Starting with the first line and ending with the one that holds "s.freeCtr := (rfl)", retype the entries exactly.

Stored items from a collection
━━━━━━━━━━━━━━━━━━━━━━━━━━━━━━

-- ==== Sys2Proof/Laws/State.lean ====
section
/-! SUPPORT. Reading the module's state after an update: one lemma for each field and update, and what a register, a field,
a unit or the mailboxes' SRAM reads after a write. -/
namespace Sys2Proof.Machine

/-! ## setReg -/

@[simp] theorem State.pending_setReg (s : State) (r : Reg) (v : Reg32) : (s.setReg r v).pending = s.pending := (rfl)
@[simp] theorem State.now_setReg (s : State) (r : Reg) (v : Reg32) : (s.setReg r v).now = s.now := (rfl)
@[simp] theorem State.freeCtr_setReg (s : State) (r : Reg) (v : Reg32) : (s.setReg r v).freeCtr = s.freeCtr := (rfl)
@[simp] theorem State.rdata_setReg (s : State) (r : Reg) (v : Reg32) : (s.setReg r v).rdata = s.rdata := (rfl)
@[simp] theorem State.outbox_setReg (s : State) (r : Reg) (v : Reg32) : (s.setReg r v).outbox = s.outbox := (rfl)
@[simp] theorem State.pick_setReg (s : State) (r : Reg) (v : Reg32) : (s.setReg r v).pick = s.pick := (rfl)
@[simp] theorem State.clk_setReg (s : State) (r : Reg) (v : Reg32) : (s.setReg r v).clk = s.clk := (rfl)
@[simp] theorem State.seq_setReg (s : State) (r : Reg) (v : Reg32) : (s.setReg r v).seq = s.seq := (rfl)
@[simp] theorem State.regions_setReg (s : State) (r : Reg) (v : Reg32) : (s.setReg r v).regions = s.regions := (rfl)
@[simp] theorem State.array_setReg (s : State) (r : Reg) (v : Reg32) : (s.setReg r v).array = s.array := (rfl)
@[simp] theorem State.unsched_setReg (s : State) (r : Reg) (v : Reg32) : (s.setReg r v).unsched = s.unsched := (rfl)
@[simp] theorem State.hbm_setReg (s : State) (r : Reg) (v : Reg32) : (s.setReg r v).hbm = s.hbm := (rfl)
@[simp] theorem State.cxl_setReg (s : State) (r : Reg) (v : Reg32) : (s.setReg r v).cxl = s.cxl := (rfl)
@[simp] theorem State.mmu_setReg (s : State) (r : Reg) (v : Reg32) : (s.setReg r v).mmu = s.mmu := (rfl)
@[simp] theorem State.windows_setReg (s : State) (r : Reg) (v : Reg32) : (s.setReg r v).windows = s.windows := (rfl)
@[simp] theorem State.inbound_setReg (s : State) (r : Reg) (v : Reg32) : (s.setReg r v).inbound = s.inbound := (rfl)
@[simp] theorem State.tokens_setReg (s : State) (r : Reg) (v : Reg32) : (s.setReg r v).tokens = s.tokens := (rfl)
@[simp] theorem State.hbmStacks_setReg (s : State) (r : Reg) (v : Reg32) : (s.setReg r v).hbmStacks = s.hbmStacks := (rfl)
@[simp] theorem State.bmeWay_setReg (s : State) (r : Reg) (v : Reg32) : (s.setReg r v).bmeWay = s.bmeWay := (rfl)
@[simp] theorem State.shuttles_setReg (s : State) (r : Reg) (v : Reg32) : (s.setReg r v).shuttles = s.shuttles := (rfl)
@[simp] theorem State.faultQ_setReg (s : State) (r : Reg) (v : Reg32) : (s.setReg r v).faultQ = s.faultQ := (rfl)
@[simp] theorem State.ports_setReg (s : State) (r : Reg) (v : Reg32) : (s.setReg r v).ports = s.ports := (rfl)
@[simp] theorem State.router_setReg (s : State) (r : Reg) (v : Reg32) : (s.setReg r v).router = s.router := (rfl)
@[simp] theorem State.reed_setReg (s : State) (r : Reg) (v : Reg32) : (s.setReg r v).reed = s.reed := (rfl)
@[simp] theorem State.requests_setReg (s : State) (r : Reg) (v : Reg32) : (s.setReg r v).requests = s.requests := (rfl)
@[simp] theorem State.serve_setReg (s : State) (r : Reg) (v : Reg32) : (s.setReg r v).serve = s.serve := (rfl)
@[simp] theorem State.weights_setReg (s : State) (r : Reg) (v : Reg32) : (s.setReg r v).weights = s.weights := (rfl)
@[simp] theorem State.sync_setReg (s : State) (r : Reg) (v : Reg32) : (s.setReg r v).sync = s.sync := (rfl)
@[simp] theorem State.mail_setReg (s : State) (r : Reg) (v : Reg32) : (s.setReg r v).mail = s.mail := (rfl)
@[simp] theorem State.part_setReg (s : State) (r : Reg) (v : Reg32) : (s.setReg r v).part = s.part := (rfl)
@[simp] theorem State.fence_setReg (s : State) (r : Reg) (v : Reg32) : (s.setReg r v).fence = s.fence := (rfl)
@[simp] theorem State.mgt_setReg (s : State) (r : Reg) (v : Reg32) : (s.setReg r v).mgt = s.mgt := (rfl)
@[simp] theorem State.smu_setReg (s : State) (r : Reg) (v : Reg32) : (s.setReg r v).smu = s.smu := (rfl)
@[simp] theorem State.obs_setReg (s : State) (r : Reg) (v : Reg32) : (s.setReg r v).obs = s.obs := (rfl)
@[simp] theorem State.power_setReg (s : State) (r : Reg) (v : Reg32) : (s.setReg r v).power = s.power := (rfl)
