/-- A partner that is no other port of this module, and a keyed cell of 64 bytes. -/
def partner : Partner := ⟨0x123456789ABCDEF0, 77, 9, false, 0, none⟩
def keyedCell (kind : Nat) : Cell := ⟨header kind false false false 0 0 0, padTo 64 []⟩

/-- The tests of eight lanes, of which those of a mask pass. -/
def tested (mask : Nat) : List LaneTest := (List.range 8).map (fun i => ⟨mask.testBit i, 0⟩)

theorem witness_TrainingAdvances :
    let d : State := { (port 23 0).put (LNK_CTRL.EN 23) 1 with mgt := { State.reset.mgt with holdD1 := false } }
    let r (b : Bool) (n : Nat) : State := (port 0 7).setPort 0 { relocked := b, measured := n, leadLanes := 0xFF }
    ((tested 255).length = 8 ∧ d.lnkState 23 = lnkDown ∧ d.flag (LNK_CTRL.EN 23) = true ∧ (d.port 23).held = none ∧
        d.mgt.holdD1 = false) ∧
      (port 0 1).lnkState 0 = lnkDetect ∧ (port 0 2).lnkState 0 = lnkEqualise ∧
      ((port 0 3).lnkState 0 = lnkLock ∧
        chooseLanes (passingOf (tested 0x7F) &&& (255 - (port 0 3).fld (LNK_CTRL.LANE_DIS 0))) = 15 ∧
        chooseLanes (passingOf (tested 1) &&& (255 - (port 0 3).fld (LNK_CTRL.LANE_DIS 0))) = 0) ∧
      (((port 0 4).setPort 0 { measured := 16 }).lnkState 0 = lnkMeasure ∧
        16 ≤ (((port 0 4).setPort 0 { measured := 16 }).port 0).measured) ∧
      (partner.delef = false ∧ (((port 0 4).setPort 0 { measured := 15 }).port 0).measured < 16) ∧
      ((port 0 5).lnkState 0 = lnkIdentify ∧ (port 0 5).obs.rehearse = none ∧ (port 0 5).partnerBad partner = false ∧
        (port 0 5).partnerBad { partner with delef := true } = true) ∧ (port 0 8).lnkState 0 = lnkSwitch ∧
      ((r false 0).lnkState 0 = lnkRetrain ∧ ((r false 0).port 0).relocked = false ∧
        chooseLanes (passingOf (tested 0x7F) &&& (255 - (r false 0).fld (LNK_STATUS.FAILED 0)) &&&
          (255 - (r false 0).fld (LNK_CTRL.LANE_DIS 0)) &&&
          ((r false 0).port 0).leadLanes.toNat) = 15) ∧
      (((r true 16).port 0).relocked = true ∧ 16 ≤ ((r true 16).port 0).measured) ∧
      (((r true 15).port 0).relocked = true ∧ ((r true 15).port 0).measured < 16) := by decide
set_option maxRecDepth 20000 in
theorem witness_CellsJoinTheEgress :
    let e : EgressCell := ⟨.keyed, keyedCell 4, none, 0, none, false⟩
    let r (n : Nat) (b : Bool) (g : List (Nat × Option (List Byte))) : RingCell := ⟨32768 + n, e, b, g⟩
    let full (n : Nat) : State := ((port 23 6).put (LNK_STATUS.SPILL 23) n).setPort 23 { queue := List.replicate 4096 e }
    let ring : State := (port 23 6).setPort 23 { ring := [r 0 false [], r 491519 false []] }
    ((keyedCell 3).ok = true ∧ (keyedCell 4).kind = 4 ∧ (keyedCell 2).kind = 2 ∧ (keyedCell 3).kind = 3 ∧
        (port 23 6).actingSlot ptbCelldly 23 = none ∧ ((port 23 6).port 23).queue.length < 4096 ∧
        ((port 23 6).port 23).ring = []) ∧
      (4096 ≤ ((full 1).port 23).queue.length ∧ (full 1).actingSlot ptbCelldly 23 = none ∧ (full 1).ringOpen 23 = true ∧
        ((full 1).port 23).ring.length < 491520) ∧
      (4096 ≤ ((full 0).port 23).queue.length ∧ (full 0).actingSlot ptbCelldly 23 = none ∧
        (full 0).ringOpen 23 = false) ∧
      (ring.spillHeld = false ∧ (∀ r ∈ (ring.port 23).ring, r.reading = false) ∧
        ((ring.port 23).ring.map (fun r => r.slot)).Nodup ∧ (ring.port 23).ring ≠ [] ∧
        (ring.port 23).queue.length + 4096 = 4096) ∧
      ((r 0 true [(0, some [])]).got = [(0, some [])] ∧ [r 1 true []].all (fun f => f.got.isEmpty) = true ∧
        (∀ f ∈ [r 1 true []], f.slot ≠ 32768)) := by decide
set_option maxRecDepth 20000 in
theorem witness_CodewordsCarryCells :
    ((port 23 6).takesCodewords 23 = true ∧ (port 23 6).actingSlot ptbReplay 23 = none ∧ ((port 23 6).port 23).badRun < 3) ∧
      leAt (List.replicate 80 0) 72 4 ≠ (crc32c ((List.replicate 80 0).take 72 ++ bytesAt (List.replicate 80 0) 76 4)).toNat ∧
      ((port 23 6).lnkUp 23 = true ∧ ((port 23 6).port 23).tick = none ∧ ((port 23 6).port 23).control = [] ∧
        ((port 23 6).port 23).resend = [] ∧ ((port 23 6).port 23).queue = [] ∧ ((port 23 6).port 23).ring = []) ∧
      (port 23 5).takesCodewords 23 = false := by decide +kernel
/-- A codeword as symbols of eight lanes whose scramblers hold zeros. -/
def eightLanes (b : List Byte) : List (List Pam4) := (toLanes (List.range 8) (List.replicate 8 0) b).1
def lanePort : State :=
  ((port 23 6).put (LNK_STATUS.LANES 23) 255).setPort 23 { scramTx := List.replicate 8 0, scramRx := List.replicate 8 0 }
set_option maxRecDepth 20000 in
theorem witness_codewords :
    lanesOk (eightLanes (List.replicate 256 0)) = true ∧
      rsErrors (lanePort.takeLanes 23 (eightLanes (List.replicate 256 0))).1 = some [] := by decide +kernel
set_option maxRecDepth 20000 in
theorem witness_bad_codeword :
    lanesOk (eightLanes (List.replicate 9 1 ++ List.replicate 247 0)) = true ∧
      rsErrors (lanePort.takeLanes 23 (eightLanes (List.replicate 9 1 ++ List.replicate 247 0))).1 = none := by decide +kernel
set_option maxRecDepth 20000 in
theorem witness_received_cell :
    let b := linkCell (keyedCell 4) 65535 0
    leAt b 72 4 = (crc32c (b.take 72 ++ bytesAt b 76 4)).toNat ∧ (cellOf b).kind = 4 ∧ (cellOf b).noseq = false ∧
      leAt b 76 2 = 65535 := by decide +kernel
set_option maxRecDepth 20000 in
theorem witness_BesideMemoryCommands :
    let c : BmeCmd := ⟨1, 15, 0, 0, 3, 63, leBytes 4 64 ++ leBytes 2 1 ++ List.replicate 58 0, false, 9, none⟩
    let s : State := { program with bmeWay := [c] }
    let u : State := program.setStack 15 { queue := [c] }
    let r : BmeRun := ⟨7, c, 100, 90, none, false, false, [(5, some [1]), (6, none)], [], []⟩
    let v : State := program.setStack 15 { running := [r] }
    (s.bmeWay.find? (fun c => c.stack == 15 && c.region == 63) = some c ∧ (s.stack 15).queue.length < 64 ∧
        s.fenced 2 = false ∧ s.bmeAhead c = false) ∧
      ({ c with ahead := some 62 } : BmeCmd).ahead = some ({ c with region := 62 } : BmeCmd).region ∧
      program.bmeWay.find? (fun c => c.stack == 15 && c.region == 63) = none ∧
      ((u.stack 15).queue = [c] ∧ u.bmeStart c = some (384, 384) ∧ u.bmeFault c = none) ∧
      ((u.stack 15).queue = [c] ∧ ({ c with op := 2 } : BmeCmd).op = 2) ∧
      (v.stack 15).running.find? (fun r => r.serial == 7) = some r ∧
      (v.stack 15).running.find? (fun r => r.serial == 6) = none := by decide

━━━━━━━━━━━━━━━━━━━━━━━━━━━━━━

Result below -
-- ==== Sys2Proof/Laws/State.lean ====
section
/-! SUPPORT. Reading the module's state after an update: one lemma for each field and update, and what a register, a field,
a unit or the mailboxes' SRAM reads after a write. -/
namespace Sys2Proof.Machine

/-! ## setReg -/

@[simp] theorem State.pending_setReg (s : State) (r : Reg) (v : Reg32) : (s.setReg r v).pending = s.pending := (rfl)
@[simp] theorem State.now_setReg (s : State) (r : Reg) (v : Reg32) : (s.setReg r v).now = s.now := (rfl)
@[simp] theorem State.freeCtr_setReg (s : State) (r : Reg) (v : Reg32) : (s.setReg r v).freeCtr = s.freeCtr := (rfl)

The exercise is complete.